Бойцы исхудали и осунулись. Если бы началась война, часть сдалась бы без боя. И вовсе не потому, что все одистрофанились, а из патриотических соображений — чтобы заразить побольше солдат вероятного противника.
Один плюс, правда, был. Поносы прекратились. Оно и понятно — какие к гребной матери поносы, если никто ничего не жрёт? Свист один…

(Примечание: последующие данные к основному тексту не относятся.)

/-- Hardware loops (R304): a count of 0 skips the body; another starts the counter over the instructions that follow; a loop on an
active counter traps with LOOPNEST. -/
def hardwareLoops : Prop :=
  ∀ (s : State) (c : ClusterId) (n : Bool) (ra : GReg) (count : BitVec 9) (last : BitVec 16),
    let k := s.clu c
    let other := k.loop (!n)
    let free := (k.loop n).active = false ∧ (other.active = false ∨ 4 * last.toNat < (other.last + 65536 - k.pc) % 65536)
    let t := fun (m : Nat) =>
      if m = 0 then s.setClu c { k with pc := (k.pc + 4 * (last.toNat + 1)) % 65536 }
      else s.setClu c { k.setLoop n ⟨m, true, (k.pc + 4) % 65536, (k.pc + 4 * last.toNat) % 65536⟩ with pc := (k.pc + 4) % 65536 }
    let rdyL := readyFor s c (encL 0x28 n (ra ++ (0#4)) last) [ra] = true
    let rdyI := readyFor s c (encL 0x29 n count last) [] = true
    (rdyL → free → exec (.loop c n ra last) s = .next (t (k.reg ra).toNat)) ∧
    (rdyI → free → exec (.loopi c n count last) s = .next (t count.toNat)) ∧
    (rdyL → (k.loop n).active = true → exec (.loop c n ra last) s = .next (trap 5 0 c s)) ∧
    (rdyI → (k.loop n).active = true → exec (.loopi c n count last) s = .next (trap 5 0 c s))

/-- Branches, jumps, links and hardware loops: `branches`, `jumpsAndLinks`, `hardwareLoops`. -/
def Obligations.ControlFlow : Prop := branches ∧ jumpsAndLinks ∧ hardwareLoops

/-- What a register instruction leaves alone: memory, the register store, every other cluster, every general register but its
destination (g0 reads zero throughout), flags, macro-op queues, mailboxes and counters. -/
abbrev registerOnly (s t : State) (c : ClusterId) (rd : GReg) : Prop :=
  t.mem = s.mem ∧ t.regs = s.regs ∧ t.out = s.out ∧ t.net = s.net ∧ t.pools = s.pools ∧ t.events = s.events ∧
    (∀ d, d ≠ c.val → t.clu d = s.clu d) ∧
    (∀ r : GReg, r ≠ rd ∨ r = 0 → (t.clu c).reg r = (s.clu c).reg r) ∧
    (t.clu c).flags = (s.clu c).flags ∧ (t.clu c).queues = (s.clu c).queues ∧ (t.clu c).mail = (s.clu c).mail ∧
    (t.clu c).counters = (s.clu c).counters ∧ (t.clu c).dbg = (s.clu c).dbg

/-- The frame of the register instructions: ALU, immediate, branch and JAL instructions change one general register, PC and the
hardware loops, and nothing else (R292, R295). -/
def registerInstructionFrame : Prop :=
  ∀ (s t : State) (c : ClusterId) (rd ra rb : GReg) (imm : BitVec 16) (kind : BitVec 2) (amt : BitVec 5) (i : Instr) (w : Word),
    i ∈ [Instr.aluAdd c rd ra rb, .aluSub c rd ra rb, .aluAnd c rd ra rb, .aluOr c rd ra rb, .aluXor c rd ra rb,
      .aluSll c rd ra rb, .aluSrl c rd ra rb, .aluSra c rd ra rb, .aluSlt c rd ra rb, .aluSltu c rd ra rb, .aluMul c rd ra rb,
      .aluMulh c rd ra rb, .aluMulhu c rd ra rb, .aluMin c rd ra rb, .aluMax c rd ra rb, .aluMinu c rd ra rb,
      .aluMaxu c rd ra rb, .aluRotl c rd ra rb, .aluClz c rd ra, .aluPopc c rd ra, .addi c rd ra imm, .andi c rd ra imm,
      .ori c rd ra imm, .xori c rd ra imm, .slti c rd ra imm, .sltiu c rd ra imm, .shi c rd ra kind amt, .lui c rd imm,
      .beq c rd ra imm, .bne c rd ra imm, .blt c rd ra imm, .bge c rd ra imm, .bltu c rd ra imm, .bgeu c rd ra imm,
      .jal c rd imm] →
    promptWord i = some (c, w) → (s.clu c).loads = [] → readyFor s c w [] = true → exec i s = .next t → registerOnly s t c rd

/-- Results and frame of the ALU, immediate and register instructions: `aluResults`, `immediateResults`, `registerInstructionFrame`. -/
def Obligations.AluAndImmediates : Prop := aluResults ∧ immediateResults ∧ registerInstructionFrame

/-- An instruction that names a register whose far load has not returned waits: nothing changes until it has (R314). -/
def pendingLoadStalls : Prop :=
  ∀ (s : State) (c : ClusterId) (rd ra rb : GReg),
    readyFor s c (encR 0x01 rd ra rb 0) [] = true → ((s.clu c).pendingReg rd || (s.clu c).pendingReg ra || (s.clu c).pendingReg rb) = true →
      exec (.aluAdd c rd ra rb) s = .next s

/-- The value of CSR `n` of a cluster (R307, R313): cluster number, job, status, loop counters, macro-ops issued, and the upper
half of the cycle count that the last read of the lower half latched. -/
def csrValue (s : State) (c : ClusterId) (n : BitVec 12) : Nat :=
  let k := s.clu c
  if n = 0x000 then c.val else if n = 0x001 then s.get F.CLU_STATUS_JOB c
  else if n = 0x002 then
    (if k.lcwarn then 1 else 0) + 2 * (if k.loop0.active then 1 else 0) + 4 * (if k.loop1.active then 1 else 0) +
      8 * (if k.dbg = [] then 0 else 1)
  else if n = 0x010 then k.loop0.count else if n = 0x011 then k.loop1.count else if n = 0x020 then k.mopcnt else k.cycHi

/-- CSR reads and writes, and TIME. The cycle count, 0 at START, has grown by a free number of cycles since it was last read; a read of
its low half latches the upper half. A write of 1 to
`ps` clears LCWARN; a write to the counter of an active loop changes nothing and sets LCWARN; TIME writes fabric time in ns to a
register pair. -/
def Obligations.CsrAndTime : Prop :=
  ∀ (s : State) (c : ClusterId) (rd : GReg) (n : BitVec 12),
    let k := s.clu c
    let v := (k.reg rd).toNat
    let rdyR := readyFor s c (encI 0x2A rd 0 (n.zeroExtend 16)) [rd] = true
    let rdyW := readyFor s c (encI 0x2B rd 0 (n.zeroExtend 16)) [rd] = true
    let cyc := (k.cycles + (Config.prompterCycles s.freeCtr).toNat) % 2 ^ 64
    (rdyR → n ≠ 0x030 → exec (.csrr c rd n) s = .next (regResult s c rd (BitVec.ofNat 32 (csrValue s c n)))) ∧
    (rdyR → n = 0x030 → exec (.csrr c rd n) s = .next (regResult
      (({ s with freeCtr := s.freeCtr + 1 } : State).setClu c { k with cycles := cyc, cycHi := cyc / 2 ^ 32 }) c rd (BitVec.ofNat 32 (cyc % 2 ^ 32)))) ∧
    (rdyW → n = 0x002 → exec (.csrw c rd n) s = .next (s.setClu c (if v % 2 = 1 then { k with lcwarn := false } else k).advance)) ∧
    (rdyW → n = 0x010 → k.loop0.active = true → exec (.csrw c rd n) s = .next (s.setClu c ({ k with lcwarn := true } : Clu).advance)) ∧
    (rdyW → n = 0x011 → k.loop1.active = true → exec (.csrw c rd n) s = .next (s.setClu c ({ k with lcwarn := true } : Clu).advance)) ∧
    (rdyW → n = 0x010 → k.loop0.active = false →
      exec (.csrw c rd n) s = .next (s.setClu c ({ k with loop0 := { k.loop0 with count := v } } : Clu).advance)) ∧
    (rdyW → n = 0x011 → k.loop1.active = false →
      exec (.csrw c rd n) s = .next (s.setClu c ({ k with loop1 := { k.loop1 with count := v } } : Clu).advance)) ∧
    (readyFor s c (encI 0x35 rd 0 0) [rd, rd + 1] = true →
      exec (.time c rd) s = .next (s.setClu c
        ((k.setReg rd (BitVec.ofNat 32 (s.fabTime / 65536))).setReg (rd + 1) (BitVec.ofNat 32 (s.fabTime / 65536 / 2 ^ 32))).advance))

И вот через неделю с точки возвращается Сёма. Румяный, весёлый, отдохнувший, наплясавшийся на деревенской дискотеке и опухший от самогона. Но за час буквально до его приезда вдруг наладилась связь с лазаретом, и Филип, взваливший на себя всю тяжесть холерной разрухи, дрожащей от голода рукой в резиновой «озэкашной» перчатке принял от дежурного по штабу телефонную трубку и, подняв хобот противогаза вверх, спросил:
— Разрешите узнать, товарищ капитан, когда можно забрать тело рядового Зимина?
— Да хоть сейчас. Приезжайте и забирайте! — весело ответил прапорщику капитан-инфекционист.
— А оно не заразное? — поинтересовался Филип.
— Не-ет, не заразнее нас с вами! — пробулькала трубка.
— Но ведь холера…
— Да какая на хрен холера! Лёгкая форма кишечного дисбактериоза, даже не дизентерия.
— Так он что, жив? — тупо спросил Филип.
— Вы что, прапорщик, перегрелись там, что ли? Конечно, жив!
Далее случилась, прямо как у Гоголя, немая сцена.
Серый хорошо помнил выпученные глаза Сёмы, когда Филип гонялся за ним по плацу с черенком от лопаты. И как хрустнула рука младшего сержанта Семёнова, когда Филип его догнал и от души приложил пару раз. Правда, потом тот же Филип — он всё же был отличным старшиной, — Сёму и спас, лично отвезя в лазарет, иначе ночь в казарме несчастного скобаря скорее всего просто убили бы, как за полгода до этого убили москвича Жукова, худенького парнишку с испуганными глазами, по дурости настучавшего на выпивших самогона «дедов».
Естественно, никто убивать Жукова не собирался, хотели просто поучить по-пацански. Но после удара кирзача в грудак Жуков кувыркнулся через табуретку, ударился затылком о спинку кровати и заработал то, что в медицинских заключениях именуется «закрытая черепно-мозговая травма».
Скандал с трудом замяли, списав все на несчастный случай, но Серый на всю жизнь запомнил тусклый взгляд мёртвых глаз Жукова из-под приоткрытых век, когда его тело на брезентовых носилках утром выносили из казармы.
Взгляд этот был укоризненным и как бы говорил: «Я вам всем отплачу, твари. Я жил себе с мамой и бабушкой в Москве, возле станции «Краснопресненская», где Зоопарк, никого не трогал, ничего не умел и не хотел уметь, смотрел «Электроника» по телеку и занимался в радиокружке нашего Краснопресненского дома пионеров. А вы вызвали меня в военкомат, увезли на край света, постригли налысо, поставили на тумбочку, не давали нормальной еды, не давали спать столько, сколько я хотел, по ночам ржали, глядя, как я не могу отжаться больше десяти раз, и когда меня заловил дежурный по части с вашим самогоном, избили, чтобы я взял всю вину на себя. И я поехал на гауптвахту, где меня трое суток заставляли моей же шинелью мыть пол в камере «вэвэшники» с красными погонами. И вот после всего этого, когда я честно рассказал всё замполиту, потому что он сказал, что «каждый комсомолец должен быть чист перед старшим товарищем», вы меня убили. И теперь никто из вас не будет жить нормально. Никогда! Я вас всех проклинаю. Вообще всех. Всю страну…»
История с Жуковым случилось в восемьдесят восьмом, весной. Через две недели Серый получил письмо от Клюквы — она писала, что «Серёжа, будет честно, если мы на то время, пока ты служишь в армии, каждый станем жить своей жизнью. А когда ты вернёшься, начнём всё сначала. Я ничего не забыла и не собираюсь забывать, но я не хочу жить ещё полтора года, как монашка. Да и ты, наверное, тоже».